● Work item
List all the lines in these records that hold "unordered".

---------- Source data ----------

-- ==== Sys2Proof/Machine/Ops.lean ====
section
/-! DEFINITION. The shared operations: the parameters in force, the exception dispatcher (taking an exception,
R252 to R254; the block has no return from one, R258), the arithmetic engine (R95 to R109), the conversion engine
(R140 to R149), the comparison engine (R180), and the access ports (R220 to R227). The instructions of the family
files are these operations at fixed widths and modes. -/

namespace Sys2Proof.Machine

/-- The parameters this machine runs with: the defaults of R12 (log entries 6 to 9). -/
def params : Config.Params := Config.Params.specDefault

/-! ### Outputs -/

/-- The start of a transition: no trap signalled, nothing handed to the CPU (R9). -/
def State.quiet (s : State) : State := { s with trap := false, reply := .silent }

/-- FCR31 <- f. -/
def State.setFcr31 (s : State) (f : BitVec 32) : State := { s with fcr31 := f }

/-- Signal FPE (R256). -/
def State.signalFpe (s : State) : State := { s with trap := true }

/-- Hand a reply to the CPU. -/
def State.answer (s : State) (r : Reply) : State := { s with reply := r }

/-- The start of an operation of 41 to 43: the outputs quiet and `ClearCause()` (R95, R140, R180, R252). -/
def State.begin (s : State) : State := s.quiet.setFcr31 (clearCauseBits s.fcr31)

/-! ### Taking an exception (60_exceptions.md) -/

/-- `raiseUnimplemented()`: Cause.E and FPE, nothing else (R254). -/
def raiseUnimplemented (s : State) : State := (s.setFcr31 (setCauseE s.fcr31)).signalFpe

/-- The path the dispatcher takes for a set of exception bits (R253). -/
inductive DispatchPath where
  /-- Step 1: no bit. -/
  | nothing
  /-- Step 2: an underflow that fails the flag-path rule. -/
  | unimplemented
  /-- Step 3: some signalled exception is enabled. -/
  | trap
  /-- Step 4. -/
  | flag
  deriving DecidableEq, Repr

/-- The choice of R253 from FCR31 and the bits. -/
def dispatchPath (f : BitVec 32) (bits : ExcSet) : DispatchPath :=
  if bits = .empty then .nothing
  else if bits.u && !(!(enables f).u && !(enables f).i && flushSubnormals f) then .unimplemented
  else if bits.inter (enables f) ≠ .empty then .trap
  else .flag

/-- `Dispatch(bits)` followed by the commit on the not-trapped path (R253, R108): the one place an exception is
taken. A trap leaves everything but Cause as it is and signals FPE (R255, R257). -/
def dispatchThen (bits : ExcSet) (commit : State → State) (s : State) : State :=
  match dispatchPath s.fcr31 bits with
  | .nothing => commit s
  | .unimplemented => raiseUnimplemented s
  | .trap => (s.setFcr31 (setCauseBits bits s.fcr31)).signalFpe
  | .flag => commit (s.setFcr31 (setCauseBits bits (setFlagBits bits s.fcr31)))

/-! ### The arithmetic engine (41_arithmetic.md) -/

/-- The canonical signaling NaN: 0x7FBFFFFF, 0x7FF7FFFFFFFFFFFF (R99). -/
def canonicalNaN : (w : Width) → Pattern w
  | .w32 => 0x7FBFFFFF#32
  | .w64 => 0x7FF7FFFFFFFFFFFF#64

/-- The infinity of a sign: 0x7F800000 or 0xFF800000, 0x7FF0000000000000 or 0xFFF0000000000000 (R100). -/
def infinity : (w : Width) → Bool → Pattern w
  | .w32, neg => if neg then 0xFF800000#32 else 0x7F800000#32
  | .w64, neg => if neg then 0xFFF0000000000000#64 else 0x7FF0000000000000#64

/-- The underflow substitution table `UF_w[RM][sign]` (R106). -/
def underflowTable : (w : Width) → RoundingMode → (neg : Bool) → Pattern w
  | .w32, .nearestEven, true => 0x80000000#32
  | .w32, .nearestEven, false => 0x00000000#32
  | .w32, .truncate, true => 0x80000000#32
  | .w32, .truncate, false => 0x00000000#32
  | .w32, .ceiling, true => 0x80000000#32
  | .w32, .ceiling, false => 0x00800000#32
  | .w32, .floor, true => 0x80800000#32
  | .w32, .floor, false => 0x00000000#32
  | .w64, .nearestEven, true => 0x8000000000000000#64
  | .w64, .nearestEven, false => 0x0000000000000000#64
  | .w64, .truncate, true => 0x8000000000000000#64
  | .w64, .truncate, false => 0x0000000000000000#64
  | .w64, .ceiling, true => 0x8000000000000000#64
  | .w64, .ceiling, false => 0x0010000000000000#64
  | .w64, .floor, true => 0x8010000000000000#64
  | .w64, .floor, false => 0x0000000000000000#64

/-- `Native(op, x, y)`: the binary64 result of the host arithmetic (R102). -/
def BinaryOp.native : BinaryOp → Value → Value → Pattern .w64
  | .add, x, y => round .w64 (x.add y)
  | .sub, x, y => round .w64 (x.sub y)
  | .mul, x, y => round .w64 (x.mul y)
  | .div, x, y => divNative x y

/-- `Native(op, x)` (R102). -/
def UnaryOp.native : UnaryOp → Value → Pattern .w64
  | .sqrt, x => sqrtNative x
  | .abs, x => round .w64 x.abs
  | .neg, x => round .w64 x.neg

/-- `Store_w(nat)`: the scratch pattern at the destination's width (R102). -/
def store : (w : Width) → Pattern .w64 → Pattern w
  | .w32, nat => round .w32 (val nat)
  | .w64, nat => nat

/-- The Inexact round-trip test `w == 32 and val32(sb) != nat` (R103); at 64 bits it never fires. -/
def roundTripInexact : (w : Width) → Pattern w → Pattern .w64 → Bool
  | .w32, sb, nat => !(val sb).numEq (val nat)
  | .w64, _, _ => false

/-- `nat != 0`, a numeric test (R105). -/
def nonzero (nat : Pattern .w64) : Bool := !(classify nat).isZero

/-- Whether the result underflows: the stored class is Denormal or a Zero while `nat` is nonzero (R105). -/
def underflows {w : Width} (pre : Pattern w) (nat : Pattern .w64) : Bool :=
  (classify pre == .denormal || (classify pre).isZero) && nonzero nat

/-- Whether the Add and Sub rule of equal operand patterns applies: at 32 bits, and at 64 bits when the parameter
says so (R107, D7). -/
def eqOperandRule (q : Config.Params) (op : BinaryOp) (w : Width) : Bool :=
  (op == .add || op == .sub) && (w == .w32 || q.addSub64EqOperandInexact)

/-- The exception bits of a binary result, from the operand patterns, the native result and the stored pattern
before substitution (R103, R104, R105, R107). -/
def binaryBits (q : Config.Params) (op : BinaryOp) {w : Width} (a b pre : Pattern w) (nat : Pattern .w64) : ExcSet :=
  let overflow := (classify pre).isInfinity && !(classify a).isInfinity && !(classify b).isInfinity
  let underflow := underflows pre nat
  let equalOperand := eqOperandRule q op w &&
    ((pre == a && !(classify b).isZero) || (pre == b && !(classify a).isZero))
  { i := roundTripInexact w pre nat || overflow || underflow || equalOperand
    u := underflow
    o := overflow
    z := false
    v := false }

/-- The stored result: the table entry after an underflow, the rounded pattern otherwise (R105, R106). -/
def binaryResult (rm : RoundingMode) {w : Width} (pre : Pattern w) (nat : Pattern .w64) : Pattern w :=
  if underflows pre nat then underflowTable w rm (signBit nat) else pre

/-- InvalidPath (R99). -/
def invalidPath (w : Width) (fd : RegIx) (s : State) : State :=
  dispatchThen .invalid (fun t => t.setView w fd (canonicalNaN w)) s

/-- DivZeroPath (R100). -/
def divZeroPath (w : Width) (fd : RegIx) (a b : Pattern w) (s : State) : State :=
  dispatchThen .divZero (fun t => t.setView w fd (infinity w (signBit a ^^ signBit b))) s

/-- The arithmetic path of a binary operation (R96). -/
def binaryEvaluate (q : Config.Params) (op : BinaryOp) (w : Width) (fd : RegIx) (a b : Pattern w) (s : State) : State :=
  let nat := op.native (val a) (val b)
  let pre := store w nat
  dispatchThen (binaryBits q op a b pre nat)
    (fun t => t.setView w fd (binaryResult (roundingMode s.fcr31) pre nat)) s

/-- BinaryArith (R96). The tables of R89 to R92 answer a unary case for no input; such a case has no rule and is
evaluated like the operation's own. -/
def binaryArith (q : Config.Params) (op : BinaryOp) (w : Width) (fd fs ft : RegIx) (s : State) : State :=
  let a := s.view w fs
  let b := s.view w ft
  match op.table (classify a) (classify b) with
  | .unimplemented => raiseUnimplemented s.begin
  | .invalid => invalidPath w fd s.begin
  | .divideByZero => divZeroPath w fd a b s.begin
  | .add | .sub | .mul | .div | .sqrt | .abs | .neg => binaryEvaluate q op w fd a b s.begin

/-- The case of a unary operation: the table's, except that a negative Normal square root is Invalid (R97, R101). -/
def unaryCase (op : UnaryOp) {w : Width} (a : Pattern w) : OperationCase :=
  if op = .sqrt ∧ classify a = .normal ∧ signBit a = true then .invalid else op.table (classify a)

/-- The exception bits of a unary result: no underflow and no equal-operand step (R97). -/
def unaryBits {w : Width} (a sb : Pattern w) (nat : Pattern .w64) : ExcSet :=
  let overflow := (classify sb).isInfinity && !(classify a).isInfinity
  { i := roundTripInexact w sb nat || overflow
    u := false
    o := overflow
    z := false
    v := false }

/-- The arithmetic path of a unary operation (R97). -/
def unaryEvaluate (op : UnaryOp) (w : Width) (fd : RegIx) (a : Pattern w) (s : State) : State :=
  let nat := op.native (val a)
  let sb := store w nat
  dispatchThen (unaryBits a sb nat) (fun t => t.setView w fd sb) s

/-- UnaryArith (R97). The unary tables answer only Invalid, Unimplemented and the operation's own case. -/
def unaryArith (op : UnaryOp) (w : Width) (fd fs : RegIx) (s : State) : State :=
  let a := s.view w fs
  match unaryCase op a with
  | .unimplemented => raiseUnimplemented s.begin
  | .invalid => invalidPath w fd s.begin
  | .sqrt | .abs | .neg | .add | .sub | .mul | .div | .divideByZero => unaryEvaluate op w fd a s.begin

/-- Move (R109): the bits through the views, Cause cleared, no exception. -/
def move (w : Width) (fd fs : RegIx) (s : State) : State := s.begin.setView w fd (s.view w fs)

/-! ### The conversion engine (42_conversion.md) -/

/-- The exception bits of a narrowing (R141): I when the value changed, O when it became infinite. -/
def narrowBits (a : Pattern .w64) : ExcSet :=
  let y : Pattern .w32 := round .w32 (val a)
  { ExcSet.empty with
    i := !(val y).numEq (val a)
    o := (classify y).isInfinity }

/-- Narrow: CVT.S.D (R141). -/
def narrow (fd fs : RegIx) (s : State) : State :=
  let a : Pattern .w64 := s.view .w64 fs
  match classify a with
  | .signalingNaN | .denormal => raiseUnimplemented s.begin
  | .quietNaN => invalidPath .w32 fd s.begin
  | .posInfinity | .negInfinity => s.begin.setView .w32 fd (infinity .w32 (signBit a))
  | .normal | .posZero | .negZero =>
    dispatchThen (narrowBits a) (fun t => t.setView .w32 fd (round .w32 (val a))) s.begin

/-- Widen: CVT.D.S (R142). -/
def widen (fd fs : RegIx) (s : State) : State :=
  let a : Pattern .w32 := s.view .w32 fs
  match classify a with
  | .signalingNaN | .denormal => raiseUnimplemented s.begin
  | .quietNaN => invalidPath .w64 fd s.begin
  | .posInfinity | .negInfinity => s.begin.setView .w64 fd (infinity .w64 (signBit a))
  | .normal | .posZero | .negZero => s.begin.setView .w64 fd (round .w64 (val a))

/-- IntToFloat (R143): the host cast `rne64(n)`, stored at the destination's width, so a longword to binary32 rounds
twice (D15); Cause cleared, no exception. -/
def intToFloat (src dst : Width) (fd fs : RegIx) (s : State) : State :=
  s.begin.setView dst fd (store dst (round .w64 (ofInt (s.view src fs).toInt)))

/-- Whether the rounded integer fits the target width: `-2^(N-1) <= r < 2^(N-1)` (R147). -/
def fits (n : Width) (r : Int) : Bool := decide (-(2 ^ (n.bits - 1) : Int) ≤ r) && decide (r < (2 ^ (n.bits - 1) : Int))

/-- Whether a float-to-integer conversion raises UnimplementedOperation, in the order of R144 and R261: the class,
the 56-bit limit of a binary32 source with a longword result (R146), the range when the parameter says trap (R147). -/
def f2iUnimplemented (q : Config.Params) {w : Width} (n : Width) (mode : RoundingMode) (a : Pattern w) : Bool :=
  (classify a).isNaN || (classify a).isInfinity || classify a == .denormal ||
    (w == .w32 && n == .w64 && (val a).magGe 56) ||
    (q.f2iOutOfRange == .trap && !fits n (roundInt mode (val a)))

/-- The exception bits of a float-to-integer conversion: I when the rounded integer differs from the value, compared
before the cast (R148). -/
def f2iBits {w : Width} (mode : RoundingMode) (a : Pattern w) : ExcSet :=
  { ExcSet.empty with i := !(ofInt (roundInt mode (val a))).numEq (val a) }

/-- FloatToInt (R144): `w` the source width, `n` the result width; `Cast_N` is the two's-complement pattern modulo
`2^N` (R147). -/
def floatToInt (q : Config.Params) (w n : Width) (mode : RoundingMode) (fd fs : RegIx) (s : State) : State :=
  let a := s.view w fs
  if f2iUnimplemented q n mode a then raiseUnimplemented s.begin
  else dispatchThen (f2iBits mode a)
    (fun t => t.setView n fd (BitVec.ofInt n.bits (roundInt mode (val a)))) s.begin

/-! ### The comparison engine (43_compare.md) -/

/-- A 4-bit comparison predicate (R65, R180). -/
structure Predicate where
  /-- bit 3: signal Invalid on any NaN -/
  signal : Bool
  /-- bit 2: contribute less-than -/
  less : Bool
  /-- bit 1: contribute equal -/
  equal : Bool
  /-- bit 0: the result when unordered -/
  unordered : Bool
  deriving DecidableEq, Repr

/-- The predicate of `pred = funct[3:0]` (R65). -/
def Predicate.ofNat (n : Nat) : Predicate := ⟨n.testBit 3, n.testBit 2, n.testBit 1, n.testBit 0⟩

/-- FCR31.C <- b. -/
def State.setC (s : State) (b : Bool) : State := s.setFcr31 (setCondition b s.fcr31)

/-- Compare (R180). -/
def compare (w : Width) (pred : Predicate) (fs ft : RegIx) (s : State) : State :=
  let a := s.view w fs
  let b := s.view w ft
  if (classify a).isNaN || (classify b).isNaN then
    if pred.signal || classify a == .signalingNaN || classify b == .signalingNaN then
      dispatchThen .invalid (fun t => t.setC pred.unordered) s.begin
    else s.begin.setC pred.unordered
  else s.begin.setC ((pred.less && (val a).numLt (val b)) || (pred.equal && (val a).numEq (val b)))

/-! ### The ports (44_transfers.md) -/

/-- `ctrl_read(n)`: FCR0 at 0, FCR31 at 31, nothing else (R224). -/
def ctrlRead (s : State) (n : RegIx) : Option (BitVec 32) :=
  if n = 31 then some s.fcr31 else if n = 0 then some s.fcr0 else none

/-- `ctrl_write(n, v)` (R225): FCR31 through the write mask, FCR0 ignored, any other number no transition. No trap is
evaluated (D12). -/
def ctrlWrite (q : Config.Params) (n : RegIx) (v : BitVec 32) (s : State) : Option State :=
  if n = 31 then some (s.setFcr31 (maskedWrite q.fcr31WriteMask v s.fcr31))
  else if n = 0 then some s
  else none

/-- The condition output (R226). -/
def State.cond (s : State) : Bool := condition s.fcr31

/-- `set_addressing_mode(full)` (R227). -/
def State.setAddressingMode (s : State) (full : Bool) : State := { s with mode := if full then .full else .half }

/-- The byte displacement of a load or store: offset16 sign-extended (R74). -/
def memDisplacement (offset : BitVec 16) : BitVec 64 := offset.signExtend 64

/-- The byte displacement of a branch: offset16 sign-extended and shifted left by 2 (R74). -/
def branchDisplacement (offset : BitVec 16) : BitVec 64 := offset.signExtend 64 <<< 2

/-- A reserved command word (R69): refused, or UnimplementedOperation after ClearCause, as the parameter says. -/
def reservedWord (q : Config.Params) (s : State) : Host.Outcome State Fault Refusal :=
  match q.reservedEncoding with
  | .refuse => .refused .reservedWord
  | .unimplemented => .next (raiseUnimplemented s.begin)

end Sys2Proof.Machine
end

----------

● Output below
  /-- bit 0: the result when unordered -/
  unordered : Bool
      dispatchThen .invalid (fun t => t.setC pred.unordered) s.begin
    else s.begin.setC pred.unordered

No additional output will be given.